Denial of methadone to prison inmates with opioid addictions constitutes cruel and unusual punishment, the ACLU claimed in federal court Wednesday. 

BOSTON (CN) – Denial of methadone to prison inmates with opioid addictions constitutes cruel and unusual punishment, the ACLU claimed in federal court Wednesday.

The American Civil Liberties Union filed a lawsuit against the Essex County Sheriff’s Department in the U.S. District of Massachusetts on behalf of prisoner Geoffrey Pesce, asking that he receive a daily treatment of methadone while he serves an expected 60-day sentence for driving on a suspended license.

“Denying medication-assisted treatment to incarcerated people with opioid use disorder is both unsafe and unlawful,” Carol Rose, executive director of the ACLU of Massachusetts, said in a statement. “To someone with a life-threatening medical condition, treatment isn’t optional – it’s critical. Public officials should support people in their efforts to overcome opioid addiction, not obstruct them.”

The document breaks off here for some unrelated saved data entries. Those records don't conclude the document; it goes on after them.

/-- Erase counts of a NAND channel's blocks (R588). -/
def State.chErases (s : State) (n : Nat) : List Nat :=
  (s.nand.blocks.filter (fun (x : Nat × Block) => x.2.ch = n)).map (fun x => x.2.erases)

/-- BEM (R586, R588). (DEDUCED, log 18) -/
def State.readBem (s : State) (a : Nat) : Word :=
  let up := fun (w : Word) => if s.bem.mounted then w else 0
  match a with
  | 0x0F0000 => asWord s.chEnView
  | 0x0F0004 => 0
  | 0x0F0010 => packWord [(31, 1, b2n s.bem.mounted), (30, 1, b2n (s.nand.archRo || s.bem.notMounted)), (29, 1, b2n s.bem.full),
      (28, 1, b2n s.nand.legalRo), (27, 1, b2n s.bem.flushOk), (26, 1, b2n s.bem.exposed)]
  | 0x0F0014 => up (packWord [(0, 7, s.life)])
  | 0x0F0018 => up (packWord [(16, 16, min 0xFFFF s.nand.spareArch), (0, 16, s.nand.spareLegal)])
  | 0x0F001C => up (packWord [(16, 16, s.sCache / (64 * mib)), (0, 16, s.cacheBytes / (64 * mib))])
  | 0x0F0020 => up (asWord (s.userCap / gib))
  | 0x0F0024 => up (asWord (s.freeF / gib))
  | 0x0F0040 =>
    let pred := match s.sys.image with
      | some im => (im.nand.tFlush + 500) / 1000
      | none => 0
    packWord [(16, 16, s.bem.lastFlushUs), (0, 16, pred)]
  | _ =>
    if 0x0F0100 ≤ a then
      let n := (a - 0x0F0100) / 16
      let es := s.chErases n
      let t := Store.get (fun _ => 0) s.bem.targets n
      match (a - 0x0F0100) % 16 / 4 with
      | 0 => packWord [(24, 8, (s.chSt n).code), (16, 8, t), (0, 16, min 0xFFFF (Store.get (fun _ => 0) s.nand.bad n))]
      | 1 => asWord (es.foldl (· + ·) 0 / max 1 (popCount 8 t * s.nandCfg.nLun * s.nandCfg.nPlane * s.nandCfg.bpp))
      | _ => asWord (es.foldl max 0)
    else s.rg a

/-- KEY (R616). A lane runs a job in one step of the model, so no Bobbin is seen loaded. (DEDUCED, log 17, 19) -/
def State.readKey (s : State) (a : Nat) : Word :=
  match a with
  | 0x100000 => packWord [(7, 1, b2n s.key.tableOk), (6, 1, b2n (s.key.ready && s.key.trngOk)), (5, 1, b2n s.key.storeRo),
      (4, 1, b2n s.key.zeroised), (0, 1, b2n s.key.debug)]
  | 0x100004 => asWord ((s.key.pkwk.map Pkwk.pgen).getD 0)
  | 0x100008 => asWord s.key.laneEn
  | 0x10000C => packWord [(16, 16, s.key.laneFailed)]
  | 0x100010 => 0
  | 0x100014 => packWord [(28, 4, s.key.impSt.code), (24, 4, s.key.impCode)]
  | 0x100018 => packWord [(16, 16, min 0xFFFF s.key.impRef), (0, 16, min 0xFFFF s.key.impAcc)]
  | _ =>
    if 0x100020 ≤ a ∧ a < 0x100060 then
      if s.key.ready then wordOf (s.pubDigest (if a < 0x100040 then 1 else 2)) ((a - 0x100020) % 32 / 4) else 0
    else s.rg a

/-- Open sessions of partition `j`. -/
def State.openCount (s : State) (j : Nat) : Nat := ((upTo 4).filter (fun k => (s.session j k).isSome)).length

/-- A host port's configuration and link (R651). -/
def State.hostPortWord (s : State) (e : Nat) : Word :=
  match s.hostPort e with
  | none => 0
  | some c =>
    let w := s.rg (R.HST_PORT_e + 4 * e)
    let m : Nat × Nat := match c.mode with
      | .base1000 => (2, 1)
      | .base2500 => (3, 2)
      | .sgmii => (field w 4 3, 3)
    packWord [(31, 1, b2n (Store.get (fun _ => false) s.hst.link e)), (30, 1, b2n c.jumbo), (16, 12, c.vlan.getD 0),
      (3, 2, m.1), (0, 3, m.2)]

/-- HST_PART as requester `r` reads it (R651). -/
def State.hstPart (s : State) (r : Requester) : Word :=
  match r with
  | .uart => packWord [(31, 1, b2n (!s.sys.sealClosed)), (3, 1, 1)]
  | _ => match s.ownPart r with
    | some (j, role) =>
      packWord [(31, 1, b2n (privileged s r)), (24, 4, s.openCount j), (20, 4, role.code), (0, 3, j)]
    | none => 0

/-- The own registers of partition `p` (R652). The oldest record of an empty queue has no QSEQ: any value, 0 before the first
record. (DEDUCED, log 16) -/
def State.ownReg (s : State) (p : Part) (a : Nat) : Word :=
  match a with
  | 0x110100 => wordOf p.addr 0
  | 0x110104 => wordOf p.addr 1
  | 0x110108 => asWord p.idleMs
  | 0x11010C => asWord p.commitLen
  | 0x110114 => packWord [(31, 1, b2n p.burstOpen), (16, 8, p.commitRegion), (8, 8, p.commitCode), (0, 2, p.commitSt.code)]
  | 0x110118 => asWord (p.bsn.getD 0)
  | 0x11011C => asWord p.expect
  | 0x110120 => packWord [(16, 16, p.lostCnt), (0, 13, p.evq.length)]
  | 0x110124 => match p.evq with
    | q :: _ => asWord q.qseq
    | [] => if p.nextQseq = 0 then 0 else asWord (Config.freeNat s.fresh)
  | _ => 0

/-- HST (R651, R652). (DEDUCED, log 16; DESIGN CHOICE, log 20) -/
def State.readHst (s : State) (r : Requester) (a : Nat) : Word :=
  match a with
  | 0x110020 => s.hstPart r
  | 0x110200 => putField (s.rg a) 31 31 (b2n s.hst.mdioBusy)
  | _ =>
    if 0x110010 ≤ a ∧ a < 0x110020 then s.hostPortWord ((a - 0x110010) / 4)
    else if 0x110040 ≤ a ∧ a < 0x110060 then
      let j := (a - 0x110040) / 4
      let isDef := match s.sys.image with
        | some im => (im.part j).isSome
        | none => false
      packWord [(31, 1, b2n (s.privPart j)), (30, 1, b2n isDef), (24, 4, s.openCount j), (0, 13, (s.part j).evq.length)]
    else if 0x110100 ≤ a ∧ a < 0x110180 then
      match s.readsAs r with
      | some j => s.ownReg (s.part j) a
      | none => 0
    else s.rg a

/-- PAR (R715). (DEDUCED, log 18, 22) -/
def State.readPar (s : State) (a : Nat) : Word :=
  match a with
  | 0x120000 => 0
  | 0x120004 => asWord s.rank
  | 0x120008 => packWord [(31, 1, b2n s.par.lane1), (30, 1, b2n s.par.lane0), (29, 1, b2n s.par.heard), (28, 1, b2n s.par.busFault),
      (24, 4, s.syncShown.code), (16, 2, min 3 s.par.miss), (4, 4, if s.par.heard then s.par.peerRole else 0)]
  | 0x120010 => asWord s.par.claim
  | 0x120014 => asWord s.par.wire
  | 0x120018 => packWord [(0, 24, s.par.epoch)]
  | 0x120020 => wordOf s.par.mjseq 0
  | 0x120024 => wordOf s.par.mjseq 1
  | 0x120028 => wordOf s.par.mack 0
  | 0x12002C => wordOf s.par.mack 1
  | 0x120030 => asWord (ringBytes s.par.ring / 1024)
  | _ => s.rg a

/-- EVT (R732). -/
def State.readEvt (s : State) (a : Nat) : Word :=
  match a with
  | 0x130000 => packWord [(16, 8, if s.evt.untracked then 0xFF else min 0xFF (s.nActive .fault)),
      (8, 8, min 0xFF (s.nActive .warning + b2n s.evt.fullActive)), (0, 1, b2n s.faultN)]
  | 0x130004 => asWord s.evt.seq
  | _ =>
    if 0x130020 ≤ a ∧ a < 0x130040 then
      match s.evt.snap with
      | some e => byteWord (e.bytes e.seq 0) ((a - 0x130020) / 4)
      | none => 0
    else s.rg a

/-- What requester `r` reads at S-view address `a` now. -/
def State.readNow (s : State) (r : Requester) (a : Nat) : Word :=
  match a / 0x10000 with
  | 0x00 => s.readGlb a
  | 0x01 => s.readCkv a
  | 0x02 => s.readTmp a
  | 0x03 => s.readCfg a
  | 0x04 => s.readTim a
  | 0x05 => s.readSht a
  | 0x06 => s.readRpt a
  | 0x08 => s.readNet a
  | 0x09 => s.readMsn a
  | 0x0A => s.readWrp a
  | 0x0B => s.readPen r a
  | 0x0C => s.readSlv a
  | 0x0D => s.readJqd a
  | 0x0E => s.readBal a
  | 0x0F => s.readBem a
  | 0x10 => s.readKey a
  | 0x11 => s.readHst r a
  | 0x12 => s.readPar a
  | 0x13 => s.readEvt a
  | _ => 0

/-- Words 1 and up of the wide value whose lowest-order word is at `a` become the requester's snapshot (R10). -/
def State.capture (s : State) (r : Requester) (a n : Nat) : State :=
  (upTo n).foldl (fun (s : State) i =>
    if i = 0 then s
    else
      let b := a + 4 * i
      { s with snap := Store.put (fun _ => none) s.snap (heldKey r b) (some (s.readNow r b)) }) s

/-- A read of the register at S-view address `a` that nothing refuses: the state and the word (R10). (DESIGN CHOICE, log 13) -/
def State.readReg (s : State) (r : Requester) (a : Nat) : State × Word :=
  match findReg a with
  | none => (s, 0)
  | some d =>
    let v := s.readNow r a
    if d.len = 1 then (if a = R.GLB_PINSTAT ∨ a = R.HST_EVQ_NEXT then s.used else s, v)
    else if d.pos = 0 then (s.capture r a d.len, v)
    else (s, (Store.get (fun _ => none) s.snap (heldKey r a)).getD v)

/-- The snapshot registers of a card that the requester's partition may not see (R534). -/
def State.cardHidden (s : State) (r : Requester) (a : Nat) : Bool :=
  match r with
  | .slot j _ => decide (0x0D0014 ≤ a ∧ a < 0x0D0030) && !s.contractScope j s.slv.cardSnap.body.contract
  | _ => false

end Sys2Proof.Machine
end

“If Mr. Pesce is not provided his prescribed methadone, he will enter acute withdrawal, which is extremely painful and carries a heightened risk for numerous serious medical conditions,” Pesce’s attorneys state in his complaint. “Further, there is a high probability that cessation of Mr. Pesce’s prescribed methadone treatments will result in a relapse into opioid use either during or immediately following his incarceration, accompanied by elevated risk of overdose and death. Mr. Pesce is particularly afraid of this outcome because his former roommate died of an overdose shortly after he was released from Middleton HOC [house of corrections].”

According to the 18-page complaint, Pesce’s license was suspended for a non-violent, drug-related charge that occurred before Pesce went into recovery.

Pesce must go to a clinic every three days to get a small supply of methadone. Although his relatives drive him, he ended up without transportation one day due to a neighbor's death.

In a desperate attempt to avoid relapse, Pesce drove himself and police stopped him for going six miles over the speed limit, according to the complaint. That led to his incarceration for driving without a valid license.

He expects to serve a mandatory minimum sentence of 60 days in the Middleton House of Corrections after a sentencing hearing scheduled for September 24.

Pesce has been in recovery for two years with the help of doctor-prescribed medication, but the Middleton House of Corrections refuses to provide medical treatment to people with opioid use disorder, including those who arrive with a prescription for such medication and are already in sustained recovery, according to a press release from the ACLU of Massachusetts.

The Substance Abuse and Mental Health Services Administration reports that opioid use has been steadily dropping since 2016, largely as a result of medication-assisted treatment programs. This week, U.S. Health and Human Services awarded $1 billion in grants to programs dedicated to combating opioid addiction.

Pesce’s lawsuit claims denial of medication to those with opioid addiction violates the Eighth Amendment, which prohibits cruel and unusual punishment. It also argues the practice violates the Americans with Disabilities Act, which prohibits the disparate treatment of people in substance abuse recovery programs.

A spokesperson with the Essex County Sheriff’s Department did not respond to a voice mail requesting comment Wednesday.